The newspaper is printed on sheets of paper that contain two spreads of two pages each, one on the front and one on the back, for a total of four pages per sheet.
Each sheet can be printed in color or black and white. At our typical publication size of 28 or 32 pages each week, we tend to print the two outermost sheets and the two innermost sheets in color, the rest in black and white. This can change based on page count and what’s in the paper.
For a given issue size, when we send them our pages to be printed we need to tell the printer which sheets to print in color, communicated as a list of page numbers. So, for a 32 page paper, we ask them to print pages 1, 2, 3, 4, 13, 14, 15, 16, 17, 18, 19, 20, 29, 30, 31 and 32 in color.
The indication of which pages should be color has to be reflected in a few other places, e.g. in our issue planning database where we organize what story or ad is going to be on a given page, or encoded in the way we name the PDF files we send the printer, appending a _COLOR
indicator in the right place when needed.
So all that’s to say that getting the list of color pages for a given page count is a weekly bit of math we have to do in several places, and the answer is important.
I suspect there are some publishers or newspaper people out there who have internalized that math and can quickly give the answer without thinking. I cannot, at least not yet.
I recently wrote a PHP + Laravel function that calculates this for me, and it’s a part of a larger toolset we are using to plan, manage and produce our print issues.

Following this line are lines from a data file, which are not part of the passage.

-- ==== Sys2Proof/Laws/Memory.lean ====
section
/-!
SUPPORT. The laws of memory: what a byte reads as after a store, that a store keeps the canonical form, and what the three RAMs
hold after each of their writes.
-/

namespace Sys2Proof.Machine

/-! ## One store -/

theorem lookup_cellsFrom (a : Nat) (bs : List Byte) (x : Nat) :
    (cellsFrom a bs).lookup x = if a ≤ x then bs[x - a]? else none := by
  induction bs generalizing a with
  | nil => simp [cellsFrom]
  | cons b bs ih =>
    rw [cellsFrom, List.lookup_cons, ih]
    rcases Nat.lt_trichotomy x a with h | rfl | h
    · have : (x == a) = false := by simp; omega
      rw [this, if_neg (by omega), if_neg (by omega)]
    · simp
    · have : (x == a) = false := by simp; omega
      rw [this, if_pos (by omega), if_pos (by omega), show x - a = (x - (a + 1)) + 1 by omega, List.getElem?_cons_succ]

theorem lookup_filter_key (m : Memory) (p : Nat → Bool) (x : Nat) :
    (m.filter fun c => p c.1).lookup x = if p x then m.lookup x else none := by
  induction m with
  | nil => simp
  | cons c m ih =>
    obtain ⟨k, b⟩ := c
    by_cases hk : p k
    · rw [List.filter_cons_of_pos (by simpa using hk), List.lookup_cons, List.lookup_cons, ih]
      by_cases hx : x = k
      · subst hx; simp [hk]
      · have : (x == k) = false := by simpa using hx
        simp [this]
    · rw [List.filter_cons_of_neg (by simpa using hk), List.lookup_cons, ih]
      by_cases hx : x = k
      · subst hx; simp [hk]
      · have : (x == k) = false := by simpa using hx
        simp [this]

/-- Reading after a store: the stored bytes where they lie, what was there before everywhere else. -/
theorem Memory.lookup_store (m : Memory) (a : Nat) (bs : List Byte) (x : Nat) :
    (m.store a bs).lookup x = if a ≤ x ∧ x < a + bs.length then bs[x - a]? else m.lookup x := by
  rw [Memory.store, List.lookup_append, List.lookup_append, lookup_cellsFrom,
    lookup_filter_key m (fun k => decide (k < a)), lookup_filter_key m (fun k => decide (a + bs.length ≤ k))]
  rcases Nat.lt_or_ge x a with h | h
  · have h1 : ¬ a ≤ x := by omega
    have h2 : ¬ a + bs.length ≤ x := by omega
    simp [h, h1, h2]
  · have h1 : ¬ x < a := by omega
    rcases Nat.lt_or_ge x (a + bs.length) with h2 | h2
    · have h3 : x - a < bs.length := by omega
      simp [h, h1, h2, h3]
    · have h3 : bs.length ≤ x - a := by omega
      have h4 : ¬ x < a + bs.length := by omega
      simp [h, h1, h2, h3, h4]

/-- The canonical form as an order on all pairs of cells. -/
theorem Memory.wf_iff (m : Memory) : m.wf = true ↔ m.Pairwise fun c d => c.1 < d.1 := by
  induction m with
  | nil => simp [Memory.wf]
  | cons c m ih =>
    cases m with
    | nil => simp [Memory.wf]
    | cons d m =>
      rw [Memory.wf, Bool.and_eq_true, decide_eq_true_eq, ih, List.pairwise_cons (a := c)]
      constructor
      · rintro ⟨h, hm⟩
        refine ⟨fun e he => ?_, hm⟩
        rcases List.mem_cons.1 he with rfl | he
        · exact h
        · exact h.trans ((List.pairwise_cons.1 hm).1 e he)
      · rintro ⟨h, hm⟩
        exact ⟨h d (List.mem_cons_self ..), hm⟩

theorem mem_cellsFrom {a : Nat} {bs : List Byte} {c : Host.Cell} (h : c ∈ cellsFrom a bs) :
    a ≤ c.1 ∧ c.1 < a + bs.length := by
  induction bs generalizing a with
  | nil => simp [cellsFrom] at h
  | cons b bs ih =>
    rcases List.mem_cons.1 h with rfl | h
    · simp
    · have := ih h
      simp only [List.length_cons]
      omega

theorem pairwise_cellsFrom (a : Nat) (bs : List Byte) : (cellsFrom a bs).Pairwise fun c d => c.1 < d.1 := by
  induction bs generalizing a with
  | nil => simp [cellsFrom]
  | cons b bs ih =>
    rw [cellsFrom, List.pairwise_cons]
    refine ⟨fun c hc => ?_, ih _⟩
    have := mem_cellsFrom hc
    simp only
    omega

/-- Every cell after a store is a new one or an old one. -/
theorem Memory.mem_store {m : Memory} {a : Nat} {bs : List Byte} {c : Host.Cell} (h : c ∈ m.store a bs) :
    (a ≤ c.1 ∧ c.1 < a + bs.length) ∨ c ∈ m := by
  rw [Memory.store, List.mem_append, List.mem_append] at h
  rcases h with (h | h) | h
  · exact .inr (List.mem_of_mem_filter h)
  · exact .inl (mem_cellsFrom h)
  · exact .inr (List.mem_of_mem_filter h)

/-- A store keeps the canonical form. -/
theorem Memory.wf_store {m : Memory} (a : Nat) (bs : List Byte) (h : m.wf = true) : (m.store a bs).wf = true := by
  rw [Memory.wf_iff] at h ⊢
  rw [Memory.store, List.pairwise_append, List.pairwise_append]
  refine ⟨⟨h.filter _, pairwise_cellsFrom a bs, ?_⟩, h.filter _, ?_⟩
  · intro c hc d hd
    have h1 := (List.mem_filter.1 hc).2
    have h2 := mem_cellsFrom hd
    simp only [decide_eq_true_eq] at h1
    omega
  · intro c hc d hd
    have h2 := (List.mem_filter.1 hd).2
    simp only [decide_eq_true_eq] at h2
    rcases List.mem_append.1 hc with hc | hc
    · have h1 := (List.mem_filter.1 hc).2
      simp only [decide_eq_true_eq] at h1
      omega
    · have h1 := mem_cellsFrom hc
      omega

/-- Memory at reset is canonical. -/
theorem reset_mem_wf : State.reset.mem.wf = true := rfl

/-! ## One RAM byte -/

theorem ramByte_congr {s t : State} (h : t.mem = s.mem) (x : Nat) : t.ramByte x = s.ramByte x := by
  rw [State.ramByte, State.ramByte, h]

/-- A RAM byte after bytes were stored. -/
theorem ramByte_storeBytes (s : State) (a : Nat) (bs : List Byte) (x : Nat) :
    (s.storeBytes a bs).ramByte x =
      if h : a ≤ x ∧ x < a + bs.length then bs[x - a]'(by omega) else s.ramByte x := by
  rw [State.ramByte, State.storeBytes_mem, Memory.lookup_store]
  split
  · rename_i h
    rw [List.getElem?_eq_getElem (by omega), Option.getD_some]
  · rfl

theorem ramByte_storeBytes_out (s : State) {a : Nat} {bs : List Byte} {x : Nat} (h : x < a ∨ a + bs.length ≤ x) :
    (s.storeBytes a bs).ramByte x = s.ramByte x := by
  rw [ramByte_storeBytes, dif_neg (by omega)]

/-! ## Words -/

theorem bytesOfWord_append (w : Word) :
    (w.extractLsb' 24 8 ++ w.extractLsb' 16 8 ++ w.extractLsb' 8 8 ++ w.extractLsb' 0 8 : BitVec 32) = w := by
  ext i hi
  simp only [BitVec.getElem_append, BitVec.getElem_extractLsb']
  rcases Nat.lt_or_ge i 8 with h | h
  · simp [h, BitVec.getLsbD_eq_getElem hi]
  rcases Nat.lt_or_ge i 16 with h2 | h2
  · simp [show ¬ i < 8 by omega, show i - 8 < 8 by omega, show 8 + (i - 8) = i by omega, BitVec.getLsbD_eq_getElem hi]
  rcases Nat.lt_or_ge i 24 with h3 | h3
  · simp [show ¬ i < 8 by omega, show ¬ i - 8 < 8 by omega, show i - 8 - 8 < 8 by omega,
      show 16 + (i - 8 - 8) = i by omega, BitVec.getLsbD_eq_getElem hi]
  · simp [show ¬ i < 8 by omega, show ¬ i - 8 < 8 by omega, show ¬ i - 8 - 8 < 8 by omega,
      show 24 + (i - 8 - 8 - 8) = i by omega, BitVec.getLsbD_eq_getElem hi]

theorem bytesOfSample_append (x : Sample) : (x.extractLsb' 8 8 ++ x.extractLsb' 0 8 : BitVec 16) = x := by
  ext i hi
  simp only [BitVec.getElem_append, BitVec.getElem_extractLsb']
  rcases Nat.lt_or_ge i 8 with h | h
  · simp [h, BitVec.getLsbD_eq_getElem hi]
  · simp [show ¬ i < 8 by omega, show 8 + (i - 8) = i by omega, BitVec.getLsbD_eq_getElem hi]

/-! ## The three RAMs -/

/-- WIN[i] after a push at j. -/
theorem win_setWin (s : State) (j i : Nat) (x : Sample) :
    (s.setWin j x).win i = if i = j then x else s.win i := by
  simp only [State.setWin_eq, State.win, State.ramHalf, winAddr]
  split
  · subst i
    rw [ramByte_storeBytes, ramByte_storeBytes, dif_pos (by simp [bytesOfSample]), dif_pos (by simp [bytesOfSample])]
    simpa [bytesOfSample] using bytesOfSample_append x
  · rw [ramByte_storeBytes_out _ (by simp [bytesOfSample]; omega), ramByte_storeBytes_out _ (by simp [bytesOfSample]; omega)]

/-- MSG[i] after a write of MSG[j]. -/
theorem msg_setMsg (s : State) (j i : Nat) (b : Byte) :
    (s.setMsg j b).msg i = if i = j then b else s.msg i := by
  simp only [State.setMsg_eq, State.msg, msgAddr]
  split
  · subst i
    rw [ramByte_storeBytes, dif_pos (by simp)]
    simp
  · rw [ramByte_storeBytes_out _ (by simp; omega)]

theorem getElem_flatMap_eight {α : Type} (f : α → List Byte) (hf : ∀ z, (f z).length = 8) (l : List α) (k j : Nat)
    (hj : j < 8) : (l.flatMap f)[8 * k + j]? = l[k]?.bind fun z => (f z)[j]? := by
  induction l generalizing k with
  | nil => simp
  | cons z l ih =>
    rw [List.flatMap_cons]
    cases k with
    | zero => rw [List.getElem?_append_left (by rw [hf]; omega)]; simp
    | succ k =>
      rw [List.getElem?_append_right (by rw [hf]; omega), hf, show 8 * (k + 1) + j - 8 = 8 * k + j by omega, ih]
      simp

theorem length_flatMap_eight {α : Type} (f : α → List Byte) (hf : ∀ z, (f z).length = 8) (l : List α) :
    (l.flatMap f).length = 8 * l.length := by
  induction l with
  | nil => simp
  | cons z l ih => rw [List.flatMap_cons, List.length_append, hf, ih, List.length_cons]; omega

theorem length_bytesOfWord (w : Word) : (bytesOfWord w).length = 4 := rfl

/-- A RAM byte outside the bins that were written. -/
theorem ramByte_setSpec_out (s : State) (bins : List (Word × Word)) {x : Nat}
    (h : x < specAddr 0 ∨ specAddr bins.length ≤ x) : (s.setSpec bins).ramByte x = s.ramByte x := by
  rw [State.setSpec, ramByte_storeBytes_out]
  rw [length_flatMap_eight _ (by intro z; rfl)]
  simp only [specAddr] at h ⊢
  omega

theorem ramByte_setSpec_in (s : State) (bins : List (Word × Word)) (k j : Nat) (hk : k < bins.length) (hj : j < 8) :
    (s.setSpec bins).ramByte (specAddr k + j) =
      ((bytesOfWord bins[k].1 ++ bytesOfWord bins[k].2)[j]?).getD 0 := by
  rw [State.setSpec, State.ramByte, State.storeBytes_mem, Memory.lookup_store, length_flatMap_eight _ (by intro z; rfl),
    if_pos (by simp only [specAddr]; omega), show specAddr k + j - specAddr 0 = 8 * k + j by simp only [specAddr]; omega,
    getElem_flatMap_eight _ (by intro z; rfl) _ _ _ hj, List.getElem?_eq_getElem hk, Option.bind_some,
    List.getElem?_eq_getElem (by simpa [length_bytesOfWord] using hj)]
  rfl

/-- SPEC[k].re after the bins were written. -/
theorem specRe_setSpec (s : State) (bins : List (Word × Word)) (k : Nat) :
    (s.setSpec bins).specRe k = if h : k < bins.length then bins[k].1 else s.specRe k := by
  split
  · rename_i h
    simp only [State.specRe, State.ramWord]
    rw [ramByte_setSpec_in s bins k 3 h (by omega), ramByte_setSpec_in s bins k 2 h (by omega),
      ramByte_setSpec_in s bins k 1 h (by omega), show specAddr k = specAddr k + 0 from rfl,
      ramByte_setSpec_in s bins k 0 h (by omega)]
    simpa [bytesOfWord] using bytesOfWord_append bins[k].1
  · rename_i h
    simp only [State.specRe, State.ramWord]
    rw [ramByte_setSpec_out, ramByte_setSpec_out, ramByte_setSpec_out, ramByte_setSpec_out] <;>
      (simp only [specAddr]; omega)

/-- SPEC[k].im after the bins were written. -/
theorem specIm_setSpec (s : State) (bins : List (Word × Word)) (k : Nat) :
    (s.setSpec bins).specIm k = if h : k < bins.length then bins[k].2 else s.specIm k := by
  split
  · rename_i h
    simp only [State.specIm, State.ramWord]
    rw [show specAddr k + 4 + 3 = specAddr k + 7 from rfl, show specAddr k + 4 + 2 = specAddr k + 6 from rfl,
      show specAddr k + 4 + 1 = specAddr k + 5 from rfl,
      ramByte_setSpec_in s bins k 7 h (by omega), ramByte_setSpec_in s bins k 6 h (by omega),
      ramByte_setSpec_in s bins k 5 h (by omega), ramByte_setSpec_in s bins k 4 h (by omega)]
    simpa [bytesOfWord] using bytesOfWord_append bins[k].2
  · rename_i h
    simp only [State.specIm, State.ramWord]
    rw [ramByte_setSpec_out, ramByte_setSpec_out, ramByte_setSpec_out, ramByte_setSpec_out] <;>
      (simp only [specAddr]; omega)

end Sys2Proof.Machine
end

Here’s the code, simplified a bit by removing some validation checks:
public function getColorPageNumbersForPageCount(int $pageCount): array
{
$pagesPerSheet = 4;
// First two outer sheets of every issue are color
$outerSheetsColor = 2;
// For every 12 pages of issue length, add 2 inner sheets of color
$innerSheetsColor = floor($pageCount / 12);
$sheets = [];
// Divide the total pages by 2 and then pair the pages to a sheet, 4 at a time
for ($i = 1; $i <= ($pageCount / 2); $i += 2) {
$sheets[] = [
'type' => 'bw',
'pages' => [
$i,
$i+1,
($pageCount + 1) - $i - 1,
($pageCount + 1) - $i,
],
];
}
$sheetCount = count($sheets);
$colorKeys = [];
// Build out which inner and outer sheets have color
for ($i = 0; $i < $outerSheetsColor; $i++) {
$colorKeys[] = $i;
}
for ($i = 0; $i < $innerSheetsColor; $i++) {
$colorKeys[] = $sheetCount - 1 - $i;
}
foreach ($colorKeys as $sheetKey) {
$sheets[$sheetKey]['type'] = 'color';
}
$sheets = collect($sheets);
// Return an array of color pages in order
return $sheets->where('type', '=', 'color')
->pluck('pages')
->flatten()
->sort()
->flatten()
->toArray();
}
There are probably ways to simplify it further. But for now I can run:
getColorPageNumbersForPageCount(28);
and get back an array:
[ 1, 2, 3, 4, 13, 14, 15, 16, 17, 18, 19, 20, 29, 30, 31, 32 ]
which is then used in a variety of places. And thusly, a few brain cells are freed up for working on other things.